WHAT IS NEEDED: Filter out every line below that lacks "Boundary", and copy the rest.

---+---

/-! ### Control -/

/-- spec/41_control.md, NOP (the spec's decision D8): it completes and changes nothing, and still takes a full step: the
latch decays, the program counter advances by one and a cycle is counted. -/
def Obligations.NopChangesNothing : Prop :=
  (∀ (rd rs : RegNum) (s : State), exec (.nop rd rs) s = .next s) ∧
  (∀ (rd rs : RegNum) (s : State), s.Boundary → s.Running → s.fetch = .nop rd rs →
    ∃ t, step s = .next t ∧ t.pc = s.pc + 1 ∧ t.cycle = s.cycle + 1 ∧ t.latch.valid = false ∧
      SameRegs s t ∧ SameStores s t ∧ t.Running)

/-- spec/41_control.md, JUMP (the spec's decision D14): the register form assigns, the immediate form adds a signed offset,
modulo 2^16; nothing else changes, and the ordinary advance follows. -/
def Obligations.JumpTransfersControl : Prop :=
  (∀ (rd rs : RegNum) (s : State), ∃ t, exec (.jumpRr rd rs) s = .next t ∧ OnlyPc (s.reg rs) s t) ∧
  (∀ (imm13 : Imm13) (s : State), ∃ t, exec (.jumpImm imm13) s = .next t ∧
    OnlyPc (BitVec.ofInt 16 (s.pc.toNat + (operandImm s imm13).toInt)) s t) ∧
  (∀ (rd rs : RegNum) (s : State), s.Boundary → s.Running → s.fetch = .jumpRr rd rs →
    ∃ u, step s = .next u ∧ u.pc = s.reg rs + 1) ∧
  (∀ (imm13 : Imm13) (s : State), s.Boundary → s.Running → s.fetch = .jumpImm imm13 →
    ∃ u, step s = .next u ∧ u.pc = s.pc + 1 + operandImm s imm13)

/-- spec/41_control.md, CALL (the spec's decision D15): `x[0]` receives the address of the CALL itself, the target is that
of the JUMP of the same form with the old `x[0]`; nothing else changes. -/
def Obligations.CallSavesItsAddressAndTransfers : Prop :=
  (∀ (rd rs : RegNum) (s : State), ∃ t, exec (.callRr rd rs) s = .next t ∧ t.reg 0 = s.pc ∧ t.pc = s.reg rs ∧
    (∀ q : RegNum, q ≠ 0 → t.reg q = s.reg q) ∧ t.skip = s.skip ∧ SameControl s t ∧ SameStores s t) ∧
  (∀ (imm13 : Imm13) (s : State), ∃ t, exec (.callImm imm13) s = .next t ∧ t.reg 0 = s.pc ∧
    t.pc = BitVec.ofInt 16 (s.pc.toNat + (operandImm s imm13).toInt) ∧
    (∀ q : RegNum, q ≠ 0 → t.reg q = s.reg q) ∧ t.skip = s.skip ∧ SameControl s t ∧ SameStores s t)

/-- spec/41_control.md, R147 (marked derived by the spec): a register-form `jump r0` in any later state that still holds
the link resumes at the instruction after the CALL. -/
def Obligations.ReturnResumesAfterTheCall : Prop :=
  ∀ s t : State, s.Boundary → s.Running →
    ((∃ rd rs : RegNum, s.fetch = .callRr rd rs) ∨ ∃ imm13 : Imm13, s.fetch = .callImm imm13) → step s = .next t →
    ∀ (v : State) (rd : RegNum), v.Boundary → v.Running → v.fetch = .jumpRr rd 0 → v.reg 0 = t.reg 0 →
      ∃ u, step v = .next u ∧ u.pc = s.pc + 1

/-- R148, R224: HALT sets the halt signal and nothing else, whatever its register fields hold; the run loop returns after
that step with exit code 0, whatever the registers hold. -/
def Obligations.HaltEndsTheRunWithZero : Prop :=
  (∀ (rd rs : RegNum) (s : State), ∃ t, exec (.halt rd rs) s = .next t ∧ t.halt = true ∧ t.error = s.error ∧
    SameRegs s t ∧ t.pc = s.pc ∧ t.skip = s.skip ∧ t.latch = s.latch ∧ t.cycle = s.cycle ∧ SameStores s t) ∧
  (∀ rd rs : RegNum, encode (.halt rd rs) = rrWord rd rs 0x000C#16) ∧
  (∀ (rd rs : RegNum) (s : State) (n : Nat), s.Running → s.fetch = .halt rd rs →
    ∃ t, run (n + 1) s = (.halted, t) ∧ SameRegs s t ∧ SameStores s t) ∧
  RunOutcome.halted.exitCode = some 0

/-- R225: ERROR sets the error signal and nothing else; the run loop returns after that step with `x[1]`, or 1 if `x[1]`
is zero. -/
def Obligations.ErrorEndsTheRunWithRegisterOne : Prop :=
  (∀ (rd rs : RegNum) (s : State), ∃ t, exec (.error rd rs) s = .next t ∧ t.error = true ∧ t.halt = s.halt ∧
    SameRegs s t ∧ t.pc = s.pc ∧ t.skip = s.skip ∧ t.latch = s.latch ∧ t.cycle = s.cycle ∧ SameStores s t) ∧
  (∀ (rd rs : RegNum) (s : State) (n : Nat), s.Running → s.fetch = .error rd rs →
    ∃ (c : Nat) (t : State), run (n + 1) s = (.errored c, t) ∧ SameRegs s t ∧ SameStores s t ∧
      (s.reg 1 ≠ 0 → c = (s.reg 1).toNat) ∧ (s.reg 1 = 0 → c = 1) ∧
      (RunOutcome.errored c).exitCode = some (c : Int))

/-! ### Immediate extension and data movement -/

/-- spec/42_imm_and_move.md, IMM (the spec's decision D11): the latch takes the instruction's 12 bits above a zero nibble,
becomes valid and is marked to survive this step; nothing else changes, whatever the latch held. -/
def Obligations.ImmLoadsTheLatch : Prop :=
  ∀ (imm13 : Imm13) (s : State), ∃ t, exec (.imm imm13) s = .next t ∧
    t.latch = ⟨imm13.extractLsb' 0 12 ++ 0#4, true, true⟩ ∧ SameRegs s t ∧ t.pc = s.pc ∧ t.skip = s.skip ∧
    t.halt = s.halt ∧ t.error = s.error ∧ t.cycle = s.cycle ∧ SameStores s t

/-- R163: MOVE copies the operand to the destination register, in both forms, and changes nothing else. -/
def Obligations.MoveCopiesTheOperand : Prop :=
  (∀ (rd rs : RegNum) (s : State), ∃ t, exec (.moveRr rd rs) s = .next t ∧ OnlyRegister rd (s.reg rs) s t) ∧
  (∀ (rd : RegNum) (imm13 : Imm13) (s : State), ∃ t, exec (.moveRi rd imm13) s = .next t ∧
    OnlyRegister rd (operandImm s imm13) s t ∧
    (s.latch.valid = false → (t.reg rd).toInt = imm13.toInt) ∧
    (s.latch.valid = true → t.reg rd = s.latch.value.extractLsb' 4 12 ++ imm13.extractLsb' 0 4)) ∧
  (∀ rd rs : RegNum, encode (.moveRr rd rs) = rrWord rd rs 0x0018#16) ∧
  (∀ (rd : RegNum) (imm13 : Imm13), encode (.moveRi rd imm13) =
    rd.setWidth 16 <<< 12 ||| (imm13.setWidth 8).setWidth 16 <<< 4 ||| 0x0003#16)

/-- spec/42_imm_and_move.md, R165 (marked derived by the spec): `imm K[15:4]` then `move rd, K[3:0]` leaves the 16-bit
constant `K` in `rd`, whatever the upper bits of the second immediate, and the latch cleared. -/
def Obligations.PrefixedMoveLoadsAnyConstant : Prop :=
  ∀ (s : State) (rd : RegNum) (k m : Imm13) (value : Word), s.Boundary → s.Running →
    s.fetch = .imm k → s.instrAt (s.pc + 1) = .moveRi rd m →
    k.extractLsb' 0 12 = value.extractLsb' 4 12 → m.extractLsb' 0 4 = value.extractLsb' 0 4 →
    ∃ t u, step s = .next t ∧ step t = .next u ∧ u.reg rd = value ∧ (∀ q : RegNum, q ≠ rd → u.reg q = s.reg q) ∧
      u.pc = s.pc + 2 ∧ u.latch.valid = false ∧ u.cycle = s.cycle + 2 ∧ SameStores s u

/-! ### Memory access and the bus -/

/-- R170: the effective address is base plus operand modulo 2^16; LOAD writes the word read there to `rd`, the base
being read first, and changes nothing else; at 0xFFFF it is fatal. -/
def Obligations.LoadReadsTheAddressedWord : Prop :=
  (∀ (rs : RegNum) (imm13 : Imm13) (s : State), (effectiveAddress s rs imm13).toNat =
    ((s.reg rs).toNat + (operandImm s imm13).toNat) % 65536) ∧
  (∀ (rd rs : RegNum) (imm13 : Imm13) (s : State), effectiveAddress s rs imm13 ≠ 0xFFFF#16 →
    ∃ t, exec (.load rd rs imm13) s = .next t ∧
      OnlyRegister rd (s.ram.read (effectiveAddress s rs imm13)) s t) ∧
  (∀ (rd rs : RegNum) (imm13 : Imm13) (s : State), effectiveAddress s rs imm13 = 0xFFFF#16 →
    exec (.load rd rs imm13) s = .fault (.busUnhandled 0xFFFF#16 false)) ∧
  (∀ (rd rs : RegNum) (imm13 : Imm13), encode (.load rd rs imm13) = lsWord rd rs imm13 0x0001#16)

/-- R171: STORE writes the 16 bits of `x[rd]` to the effective address; at 0xFF00 it emits the low byte (`CR_SEQ` for 0x0D)
and stores nothing; at 0xFFFF it is fatal. No register is written and no other word changes. -/
def Obligations.StoreWritesTheAddressedWord : Prop :=
  (∀ (rd rs : RegNum) (imm13 : Imm13) (s : State) (ea : Word), s.ram.wf = true → ea = effectiveAddress s rs imm13 →
    ea ≠ 0xFFFF#16 →
    ∃ t, exec (.store rd rs imm13) s = .next t ∧
      SameRegs s t ∧ t.pc = s.pc ∧ t.skip = s.skip ∧ SameControl s t ∧
      (∀ a : Word, t.pmem.read a = s.pmem.read a) ∧
      (∀ a : Word, a ≠ ea → t.ram.read a = s.ram.read a) ∧
      (ea ≠ 0xFF00#16 → t.ram.read ea = s.reg rd ∧ t.out = s.out) ∧
      (ea = 0xFF00#16 → t.ram.read ea = s.ram.read ea ∧
        ((s.reg rd).toNat % 256 ≠ 13 → t.out = s.out ++ [BitVec.ofNat 8 (s.reg rd).toNat]) ∧
        ((s.reg rd).toNat % 256 = 13 → t.out = s.out ++ Config.crSeq))) ∧
  (∀ (rd rs : RegNum) (imm13 : Imm13) (s : State), effectiveAddress s rs imm13 = 0xFFFF#16 →
    exec (.store rd rs imm13) s = .fault (.busUnhandled 0xFFFF#16 true)) ∧
  (∀ (rd rs : RegNum) (imm13 : Imm13), encode (.store rd rs imm13) = lsWord rd rs imm13 0x0005#16)

/-- R173 (marked derived by the spec): a store, then a load at the same computed address, reads back the stored value, for
every mapped address but 0xFF00, where the load reads what RAM held. -/
def Obligations.StoreThenLoadReadsBack : Prop :=
  ∀ (ra rb rs rs' : RegNum) (k k' : Imm13) (s t v : State), s.ram.wf = true →
    exec (.store ra rs k) s = .next t →
    (∀ a : Word, v.ram.read a = t.ram.read a) → effectiveAddress v rs' k' = effectiveAddress s rs k →
    ∃ u, exec (.load rb rs' k') v = .next u ∧
      (effectiveAddress s rs k ≠ 0xFF00#16 → u.reg rb = s.reg ra) ∧
      (effectiveAddress s rs k = 0xFF00#16 → u.reg rb = s.ram.read 0xFF00#16)

/-- R65: what a bus write does and what a bus read returns at every address of the data space. -/
def Obligations.MemoryMapGovernsTheBus : Prop :=
  ∀ (s : State) (a data : Word), s.ram.wf = true →
    (a.toNat ≤ 0xFEFF ∨ (0xFF01 ≤ a.toNat ∧ a.toNat ≤ 0xFFFE) →
      ∃ t, memWrite s a data = some (t, data) ∧ t.ram.read a = data ∧ t.out = s.out ∧
        (∀ b : Word, b ≠ a → t.ram.read b = s.ram.read b) ∧ memRead t a = some (t, data)) ∧
    (a.toNat = 0xFF00 →
      ∃ t, memWrite s a data = some (t, data) ∧ (∀ b : Word, t.ram.read b = s.ram.read b) ∧
        ((data.toNat % 256 ≠ 13) → t.out = s.out ++ [BitVec.ofNat 8 data.toNat]) ∧
        ((data.toNat % 256 = 13) → t.out = s.out ++ Config.crSeq) ∧
        memRead t a = some (t, s.ram.read a)) ∧
    (a.toNat = 0xFFFF → memWrite s a data = none ∧ memRead s a = none ∧
      storeWord a data s = .fault (.busUnhandled a true) ∧
      ∀ rd : RegNum, loadWord rd a s = .fault (.busUnhandled a false)) ∧
    (a.toNat ≤ 0xFFFE → memRead s a = some (s, s.ram.read a))

/-- The dispatcher (spec/20_memory.md section 2), for any devices over any storage: the first device in priority order whose
range matches and whose handler accepts answers the transaction, whatever stands after it, and the transaction is unhandled
exactly if every device is passed over or declines; a device of a span from 1 to 65536 can be configured, and one of any
other span is refused. That a range matches by unbounded comparison, and the span's bounds, are the spec's decision D23, the
refusal its U15 (log 21). -/
def Obligations.FirstAcceptingDeviceAnswers : Prop :=
  ∀ (σ : Type) (st : σ) (a data : Word) (isWrite : Bool),
    (∀ (before after : List (Device σ)) (d : Device σ) (r : σ × Word),
      (∀ e ∈ before, ¬ (e.base.toNat ≤ a.toNat ∧ a.toNat - e.base.toNat < e.span) ∨
        e.handler st a data isWrite = none) →
      d.base.toNat ≤ a.toNat → a.toNat - d.base.toNat < d.span → d.handler st a data isWrite = some r →
      transact (before ++ d :: after) st a data isWrite = some r) ∧
    (∀ ds : List (Device σ), transact ds st a data isWrite = none ↔
      ∀ e ∈ ds, ¬ (e.base.toNat ≤ a.toNat ∧ a.toNat - e.base.toNat < e.span) ∨
        e.handler st a data isWrite = none) ∧
    (∀ (base : Word) (span : Nat) (handler : σ → Word → Word → Bool → Option (σ × Word)),
      (1 ≤ span ∧ span ≤ 65536 → ∃ d, Device.configure base span handler = .ok d ∧
        d.base = base ∧ d.span = span ∧ d.handler = handler) ∧
      (span = 0 ∨ 65536 < span → Device.configure base span handler = .error .spanOutOfRange))

/-- R52: no bus address reaches program memory and no instruction writes it; what a step fetches depends on program memory
and the program counter alone, so a fetch issues no bus transaction. -/
def Obligations.ProgramMemoryIsNeverWritten : Prop :=
  (∀ (s t : State) (a data v : Word) (isWrite : Bool),
    transact devices s a data isWrite = some (t, v) → ∀ b : Word, t.pmem.read b = s.pmem.read b) ∧
  (∀ (i : Instr) (s t : State), exec i s = .next t → ∀ b : Word, t.pmem.read b = s.pmem.read b) ∧
  (∀ s t : State, step s = .next t → ∀ b : Word, t.pmem.read b = s.pmem.read b) ∧
  (∀ s t : State, t.pc = s.pc → (∀ b : Word, t.pmem.read b = s.pmem.read b) → t.fetch = s.fetch)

---+---

WRITTEN SOLUTION:
  (∀ (rd rs : RegNum) (s : State), s.Boundary → s.Running → s.fetch = .nop rd rs →
  (∀ (rd rs : RegNum) (s : State), s.Boundary → s.Running → s.fetch = .jumpRr rd rs →
  (∀ (imm13 : Imm13) (s : State), s.Boundary → s.Running → s.fetch = .jumpImm imm13 →
  ∀ s t : State, s.Boundary → s.Running →
    ∀ (v : State) (rd : RegNum), v.Boundary → v.Running → v.fetch = .jumpRr rd 0 → v.reg 0 = t.reg 0 →
  ∀ (s : State) (rd : RegNum) (k m : Imm13) (value : Word), s.Boundary → s.Running →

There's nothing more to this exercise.